将就守在外边呢,闻言摇头:“没有。”
三山军有自己的一支探哨小队,战时用得多,战后再启用就是近日。
坎西城有阿勒渗透的痕迹,要避开他的耳目很难,尤副将花了很多时间与精力,都没有带回一个有用的消息。
从北境的角度。龙可羡就像是凭空出现一般,过往如何没人知道。褚门一战死伤惨重,诸如尤副将这类心腹,都是在那之后擢升上来补足职缺的。
龙可羡就着那十六封信,只能推断出一件事:起码在褚门一战之前,龙可羡仍然记得阿勒。因为信是在休战期中断的,也就是龙可羡养伤那段时间。
所以,临界点就在这里。
偏偏那段时间接触过她的人悉数消失,紧跟着的是龙家败落,宗祠塌毁,等龙可羡再度回到三山军驻地,她就是北境少君,那些隐约的不适立刻被紧张的战事冲得干干净净,将士们都忙着活命,忙着守卫疆土,谁也不会注意到龙可羡面上还是挂着这张皮,可内里已经淘换了一遍。
线索断得干干净净。
就像一条长河,过去的龙可羡站在上游,现在的龙可羡站在下游,当中横亘着一道巨大的阻碍将河流截断。
问题就在这里。
在龙可羡之前的认知里,阿勒是站在河岸上的,但这事儿出了之后,她意识到,阿勒也是阻碍的一部分,甚至可能是最重要的那一部分。
她在屋里焦灼地走来走去,忽然听到外边的叩门声,尤副将去而复返,在门外说:“少君,有信儿。”
门刷地拉开,一捧夹着雪粒的风迎面打来,龙可羡无暇顾及:“是阿勒吗?”
“是宁贵妃。”
是了,她给龙清宁去过信,龙清宁是长姐,是将她从南域召回北境之人,母亲旧部也是龙清宁替她联络的,北境战事起时她还曾在北境住过几日。
若是龙可羡发生过什么不测,龙清宁多少是知晓的,只是不知道为什么,跟阿勒一样选择了闭口不谈。所以她去信,把南下的事情讲了个大概,向龙清宁要一句准话。
疾风贴着屋脊游窜,龙可羡拆着信筒,站在风口读信。
——此事我确实知悉,褚门战后,龙氏以治伤为名,将你接回祖宅。彼时你声望初成,龙氏族老拉拢不成,心起歹念,在悬戈台内对你行以私刑。
——半月后,悬戈台焚。
这是她失忆的原因,龙可羡猜测被证实,隐约松口气。
衣摆经风,猎猎作响,几张纸哗啦地散落一地,有几张被风带着飘向内廊,龙可羡没去追,弯身捡了两张,眼里映入几行字。
——在此之前,你在营中留有十七封信,我已悉数收起,放置在王都旧宅中,日前发觉宅子遭窃,多方查寻,方知已在万壑松手中高价抛出。

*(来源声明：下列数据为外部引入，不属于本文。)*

-- ==== Sys2Proof/Laws/Ops.lean ====
section
/-! SUPPORT. What each shared operation can do, said once, so that no later proof unfolds it. -/

namespace Sys2Proof.Machine

open Sys2Proof

variable {s t : State}

theorem writeFree_iff : s.writeFree = true ↔ s.outstanding = none := by
  simp [State.writeFree]

theorem trafficReady_iff : s.trafficReady = true ↔ s.st = .ready ∧ s.outstanding = none := by
  simp [State.trafficReady, writeFree_iff]

theorem frameComplete_iff : s.frameComplete = true ↔ s.len = s.cfg.frameSize := by
  simp [State.frameComplete]

theorem shortWrite_iff {p : Params} {count : Nat} : shortWrite p count = true ↔ count < p.frameSize := by
  simp [shortWrite]

/-- `MemWrite` answers exactly on the cells of the accumulator. -/
theorem memWrite_eq_ok {i : Nat} {b : Byte} :
    s.memWrite i b = .ok t ↔ i < s.cfg.frameSize ∧ t = s.setBuf (s.buf.write i b) := by
  simp only [State.memWrite, frameSize_eq]
  split <;> simp_all [eq_comm]

theorem memWrite_eq_error {i : Nat} {b : Byte} {r : Fault} :
    s.memWrite i b = .error r ↔ s.cfg.frameSize ≤ i ∧ r = .noSuchCell i := by
  simp only [State.memWrite, frameSize_eq]
  split <;> simp_all [eq_comm]

/-- `MemRead` answers the bytes of all `N` cells, in order, when each holds one. -/
theorem memRead_eq_ok {f : Frame} :
    s.memRead = .ok f ↔
      f.length = s.cfg.frameSize ∧ ∀ k < s.cfg.frameSize, s.buf.read k = f[k]? := by
  have := readCells_eq_ok s.buf 0 s.cfg.frameSize f
  simp only [Nat.zero_add] at this
  rw [← this]
  simp only [State.memRead, frameSize_eq]
  split <;> simp_all

/-- A drain that answers has delivered the accumulator and emptied the length. -/
theorem drain_eq_ok :
    s.drain = .ok t ↔ ∃ f, s.memRead = .ok f ∧ t = (s.emit (.deliver f)).setLen 0 := by
  cases h : s.memRead <;> simp [State.drain, h, eq_comm]

theorem drain_eq_error {r : Fault} : s.drain = .error r ↔ s.memRead = .error r := by
  cases h : s.memRead <;> simp [State.drain, h]

/-- A partial frame that fills the accumulator is what the drain's read answers. -/
theorem memRead_of_holds {f : Frame} (len : f.length = s.cfg.frameSize)
    (rd : ∀ k < f.length, s.buf.read k = f[k]?) : s.memRead = .ok f :=
  memRead_eq_ok.2 ⟨len, fun k hk => rd k (by omega)⟩

/-- The two ways a write finishes. -/
theorem finishWrite_eq (via : Port) (count : Nat) :
    s.finishWrite via count =
      if count < s.cfg.frameSize then
        ((s.setOutstanding none).emit (.report .shortWriteError count)).completeFor via .ok
      else (s.setOutstanding none).completeFor via .ok := by
  by_cases h : count < s.cfg.frameSize <;> simp [State.finishWrite, shortWrite, h]

@[simp] theorem finishWrite_cfg (via : Port) (n : Nat) : (s.finishWrite via n).cfg = s.cfg := by
  rw [finishWrite_eq]; split <;> rfl
@[simp] theorem finishWrite_st (via : Port) (n : Nat) : (s.finishWrite via n).st = s.st := by
  rw [finishWrite_eq]; split <;> rfl
@[simp] theorem finishWrite_len (via : Port) (n : Nat) : (s.finishWrite via n).len = s.len := by
  rw [finishWrite_eq]; split <;> rfl
@[simp] theorem finishWrite_buf (via : Port) (n : Nat) : (s.finishWrite via n).buf = s.buf := by
  rw [finishWrite_eq]; split <;> rfl
@[simp] theorem finishWrite_outstanding (via : Port) (n : Nat) :
    (s.finishWrite via n).outstanding = none := by
  rw [finishWrite_eq]; split <;> rfl
@[simp] theorem finishWrite_refused (via : Port) (n : Nat) :
    (s.finishWrite via n).refused = s.refused := by
  rw [finishWrite_eq]; split <;> rfl
@[simp] theorem finishWrite_index (via : Port) (n : Nat) :
    (s.finishWrite via n).index = s.index + 1 := by
  rw [finishWrite_eq]; split <;> rfl
@[simp] theorem finishWrite_via (via : Port) (n : Nat) : (s.finishWrite via n).via = s.via := by
  rw [finishWrite_eq]; split <;> rfl
@[simp] theorem finishWrite_draws (via : Port) (n : Nat) : (s.finishWrite via n).draws = s.draws := by
  rw [finishWrite_eq]; split <;> rfl
@[simp] theorem finishWrite_pending (via : Port) (n : Nat) :
    (s.finishWrite via n).pending = s.pending := by
  rw [finishWrite_eq]; split <;> rfl

/-- What a finished write adds to the history: its report if it was short, and the status. -/
theorem finishWrite_history (via : Port) (n : Nat) :
    (s.finishWrite via n).history =
      s.history ++ (if n < s.cfg.frameSize then [.report .shortWriteError n] else []) ++
        [.status via .ok] := by
  rw [finishWrite_eq]; split <;> simp

/-- A lane list has as many bytes as lanes. -/
@[simp] theorem lanes_length (n v : Nat) : (lanes n v).length = n := by
  induction n generalizing v with
  | zero => rfl
  | succ n ih => simp [lanes, ih]

@[simp] theorem frameOfBus_length (p : Params) (v : Nat) : (frameOfBus p v).length = p.frameSize :=
  lanes_length _ _

@[simp] theorem frameOperand_length : s.frameOperand.length = s.cfg.frameSize :=
  frameOfBus_length _ _

/-! ## What each command can do

Each lemma lists every outcome of one command. -/

/-- FEED_BYTE: held; stored; stored and drained; or a fault of an accumulator access. -/
theorem execFeedByte_cases (b : Byte) (s : State) :
    (s.trafficReady = false ∧ execFeedByte b s = .next s) ∨
    (s.trafficReady = true ∧ s.len + 1 < s.cfg.frameSize ∧
      execFeedByte b s =
        .next (((s.setBuf (s.buf.write s.len b)).setLen (s.len + 1)).completeFor s.via .ok)) ∨
    (∃ f, s.trafficReady = true ∧ s.len + 1 = s.cfg.frameSize ∧
      (s.setBuf (s.buf.write s.len b)).memRead = .ok f ∧
      execFeedByte b s =
        .next ((((s.setBuf (s.buf.write s.len b)).emit (.deliver f)).setLen 0).completeFor s.via .ok)) ∨
    (∃ r, s.trafficReady = true ∧ s.len + 1 = s.cfg.frameSize ∧
      (s.setBuf (s.buf.write s.len b)).memRead = .error r ∧ execFeedByte b s = .fault r) ∨
    (s.trafficReady = true ∧ s.cfg.frameSize ≤ s.len ∧ execFeedByte b s = .fault (.noSuchCell s.len)) := by
  cases ht : s.trafficReady with
  | false => exact .inl ⟨rfl, by simp [execFeedByte, ht, hold]⟩
  | true =>
    refine .inr ?_
    by_cases hl : s.len < s.cfg.frameSize
    · have hw : s.memWrite s.len b = .ok (s.setBuf (s.buf.write s.len b)) :=
        memWrite_eq_ok.2 ⟨hl, rfl⟩
      by_cases hf : s.len + 1 = s.cfg.frameSize
      · have hr : (((s.setBuf (s.buf.write s.len b)).setLen (s.len + 1)).memRead) =
            (s.setBuf (s.buf.write s.len b)).memRead := rfl
        cases hm : (s.setBuf (s.buf.write s.len b)).memRead with
        | ok f =>
          refine .inr (.inl ⟨f, rfl, hf, rfl, ?_⟩)
          simp only [execFeedByte, ht, hw, if_true, State.frameComplete, setLen_len, frameSize_eq,
            setLen_cfg, setBuf_cfg, hf, decide_true, State.drain]
          rw [← hf, hr, hm]
          rfl
        | error r =>
          refine .inr (.inr (.inl ⟨r, rfl, hf, rfl, ?_⟩))
          simp only [execFeedByte, ht, hw, if_true, State.frameComplete, setLen_len, frameSize_eq,
            setLen_cfg, setBuf_cfg, hf, decide_true, State.drain]
          rw [← hf, hr, hm]
      · refine .inl ⟨rfl, by omega, ?_⟩
        simp [execFeedByte, ht, hw, State.frameComplete, hf]
    · have hw : s.memWrite s.len b = .error (.noSuchCell s.len) :=
        memWrite_eq_error.2 ⟨by omega, rfl⟩
      exact .inr (.inr (.inr ⟨rfl, by omega, by simp [execFeedByte, ht, hw]⟩))

/-- FEED_BYTE in one equation over the accumulator's read. -/
theorem execFeedByte_eq (b : Byte) (s : State) :
    execFeedByte b s =
      if s.trafficReady then
        if s.len < s.cfg.frameSize then
          if s.len + 1 = s.cfg.frameSize then
            match (s.buf.write s.len b).readCells 0 s.cfg.frameSize with
            | .ok f =>
              .next ((((s.setBuf (s.buf.write s.len b)).emit (.deliver f)).setLen 0).completeFor s.via .ok)
            | .error i => .fault (.unwrittenCell i)
          else .next (((s.setBuf (s.buf.write s.len b)).setLen (s.len + 1)).completeFor s.via .ok)
        else .fault (.noSuchCell s.len)
      else .next s := by
  have rd : ∀ f : Frame, (s.setBuf (s.buf.write s.len b)).memRead = .ok f →
      (s.buf.write s.len b).readCells 0 s.cfg.frameSize = .ok f := fun f h =>
    (readCells_eq_ok ..).2 (by simpa using memRead_eq_ok.1 h)
  have re : ∀ r, (s.setBuf (s.buf.write s.len b)).memRead = .error r →
      ∃ i, (s.buf.write s.len b).readCells 0 s.cfg.frameSize = .error i ∧ r = .unwrittenCell i := by
    intro r h
    unfold State.memRead at h
    split at h
    · cases h
    · next i hi => exact ⟨i, hi, by cases h; rfl⟩
  rcases execFeedByte_cases b s with ⟨h, e⟩ | ⟨h, h', e⟩ | ⟨f, h, h', m, e⟩ | ⟨r, h, h', m, e⟩ | ⟨h, h', e⟩
  · simp [e, h]
  · rw [e, if_pos h, if_pos (by omega), if_neg (by omega)]
  · rw [e, if_pos h, if_pos (by omega), if_pos h', rd f m]
  · obtain ⟨i, hi, rfl⟩ := re r m
    rw [e, if_pos h, if_pos (by omega), if_pos h', hi]
  · rw [e, if_pos h, if_neg (by omega)]

theorem execReset_eq (s : State) :
    execReset s = .next (if s.writeFree then (s.setLen 0).completeFor s.via .ok else s) := by
  simp only [execReset, hold]; split <;> rfl

theorem execRestore_eq (s : State) :
    execRestore s = .next (if s.writeFree then (s.setLen 0).completeFor s.via .ok else s) := by
  simp only [execRestore, hold]; split <;> rfl

theorem execStop_eq (s : State) :
    execStop s =
      .next (if s.writeFree then ((s.setSt .uninit).setLen 0).completeFor s.via .ok else s) := by
  simp only [execStop, hold]; split <;> rfl

theorem execStart_eq (s : State) :
    execStart s =
      .next (if s.writeFree then
          if s.st = .ready then s.refuse
          else if s.draws.connected then ((s.setSt .ready).setLen 0).completeFor s.via .ok
          else s.completeFor s.via .configurationError
        else s) := by
  simp only [execStart, hold]
  split
  · cases h : s.st <;> simp
    split <;> rfl
  · rfl

theorem execSend_eq (s : State) :
    execSend s =
      .next (if s.trafficReady then
          match s.draws.ackCount with
          | some c => (s.emit (.txWrite s.frameOperand)).finishWrite s.via (countOfBus s.cfg c)
          | none => (s.emit (.txWrite s.frameOperand)).setOutstanding (some s.via)
        else s) := by
  simp only [execSend, hold]
  split
  · cases s.draws.ackCount <;> rfl
  · rfl

theorem execTevent_eq (tag : Byte) (s : State) :
    execTevent tag s = .next (s.completeFor s.via .ok) := rfl

/-- A step with nothing offered. -/
theorem step_nil (h : s.pending = []) : stepBeat s = .next s := by simp [stepBeat, h]

/-- A step with a beat offered. -/
theorem step_cons {beat : Beat} {rest : List Beat} (h : s.pending = beat :: rest) :
    stepBeat s = perform beat rest s := by simp [stepBeat, h]

/-- A run is the run of the host's core. -/
theorem core_run_eq (k : Nat) (s : State) : Sys2Proof.core.run k s = run k s := by
  induction k generalizing s with
  | zero => rfl
  | succ k ih =>
    cases h : step s with
    | next u =>
      have e : Sys2Proof.core.step s = .next u := h
      simp only [Host.Core.run, run, h, e]
      exact ih u
    | fault r =>
      have e : Sys2Proof.core.step s = .fault r := h
      simp only [Host.Core.run, run, h, e]
      rfl
    | refused r =>
      have e : Sys2Proof.core.step s = .refused r := h
      simp only [Host.Core.run, run, h, e]
      rfl

/-- A run whose first step answers goes on from there. -/
theorem run_succ (k : Nat) (h : step s = .next t) : run (k + 1) s = run k t := by
  simp only [run, h]

/-- A run of `j + k` steps is a run of `k` steps after one of `j`. -/
theorem run_add (j k : Nat) (h : run j s = .next t) : run (j + k) s = run k t := by
  induction j generalizing s with
  | zero =>
    obtain rfl : s = t := by simpa [run] using h
    rw [Nat.zero_add]
  | succ j ih =>
    rw [show j + 1 + k = j + k + 1 by omega]
    simp only [run] at h ⊢
    split at h
    · next s' e => exact ih h
    · cases h
    · cases h

/-! ## Views of the history -/

@[simp] theorem delivered_append (h g : List Event) : delivered (h ++ g) = delivered h ++ delivered g :=
  List.filterMap_append
@[simp] theorem written_append (h g : List Event) : written (h ++ g) = written h ++ written g :=
  List.filterMap_append
@[simp] theorem reported_append (h g : List Event) : reported (h ++ g) = reported h ++ reported g :=
  List.filterMap_append
@[simp] theorem donePulses_append (h g : List Event) :
    donePulses (h ++ g) = donePulses h ++ donePulses g := List.filterMap_append
@[simp] theorem visibleEvents_append (h g : List Event) :
    visibleEvents (h ++ g) = visibleEvents h ++ visibleEvents g := List.filter_append ..
@[simp] theorem delivered_nil : delivered [] = [] := rfl
@[simp] theorem written_nil : written [] = [] := rfl
@[simp] theorem reported_nil : reported [] = [] := rfl
@[simp] theorem visibleEvents_nil : visibleEvents [] = [] := rfl
@[simp] theorem delivered_deliver (f : Frame) (h : List Event) :
    delivered (.deliver f :: h) = f :: delivered h := rfl
@[simp] theorem delivered_txWrite (f : Frame) (h : List Event) :
    delivered (.txWrite f :: h) = delivered h := rfl
@[simp] theorem delivered_report (c : ReportCode) (n : Nat) (h : List Event) :
    delivered (.report c n :: h) = delivered h := rfl
@[simp] theorem delivered_status (p : Port) (c : Status) (h : List Event) :
    delivered (.status p c :: h) = delivered h := rfl
@[simp] theorem written_deliver (f : Frame) (h : List Event) :
    written (.deliver f :: h) = written h := rfl
@[simp] theorem written_txWrite (f : Frame) (h : List Event) :
    written (.txWrite f :: h) = f :: written h := rfl
@[simp] theorem written_report (c : ReportCode) (n : Nat) (h : List Event) :
    written (.report c n :: h) = written h := rfl
@[simp] theorem written_status (p : Port) (c : Status) (h : List Event) :
    written (.status p c :: h) = written h := rfl
@[simp] theorem reported_deliver (f : Frame) (h : List Event) :
    reported (.deliver f :: h) = reported h := rfl
@[simp] theorem reported_txWrite (f : Frame) (h : List Event) :
    reported (.txWrite f :: h) = reported h := rfl
@[simp] theorem reported_report (c : ReportCode) (n : Nat) (h : List Event) :
    reported (.report c n :: h) = (c.code, n) :: reported h := rfl
@[simp] theorem reported_status (p : Port) (c : Status) (h : List Event) :
    reported (.status p c :: h) = reported h := rfl

end Sys2Proof.Machine
end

刚松下的一口气再度提起,雪粒一颗颗打下来,龙可羡额头冰凉,手指轻微抖,接着往下翻。
——我离开北境时,你与哥舒策已经决裂。
第154章 巧合
亥时一刻, 余蔚轻合上房门出来。
尤副将一挺身站起来,压着声问:“怎么样?”
“什么怎么样,少君?”余蔚往里一指, 莫名地说, “用了牛乳盅, 睡下了啊。”
尤副将岔过几步, 拽着余蔚袖管往外边走:“没哭鼻子啊?”
“想哪去了!自始至终,除了那十六封信, 其余皆是道听途说,少君心里自有杆称,”余蔚不自在地收回手,“方才还听少君在那嘟囔。”
尤副将立即凑过去:“嘟囔什么?”
“说要把哥舒公子……”余蔚偏开两步,实在说不出口, “罢了,一些闺房野趣, 你别问!”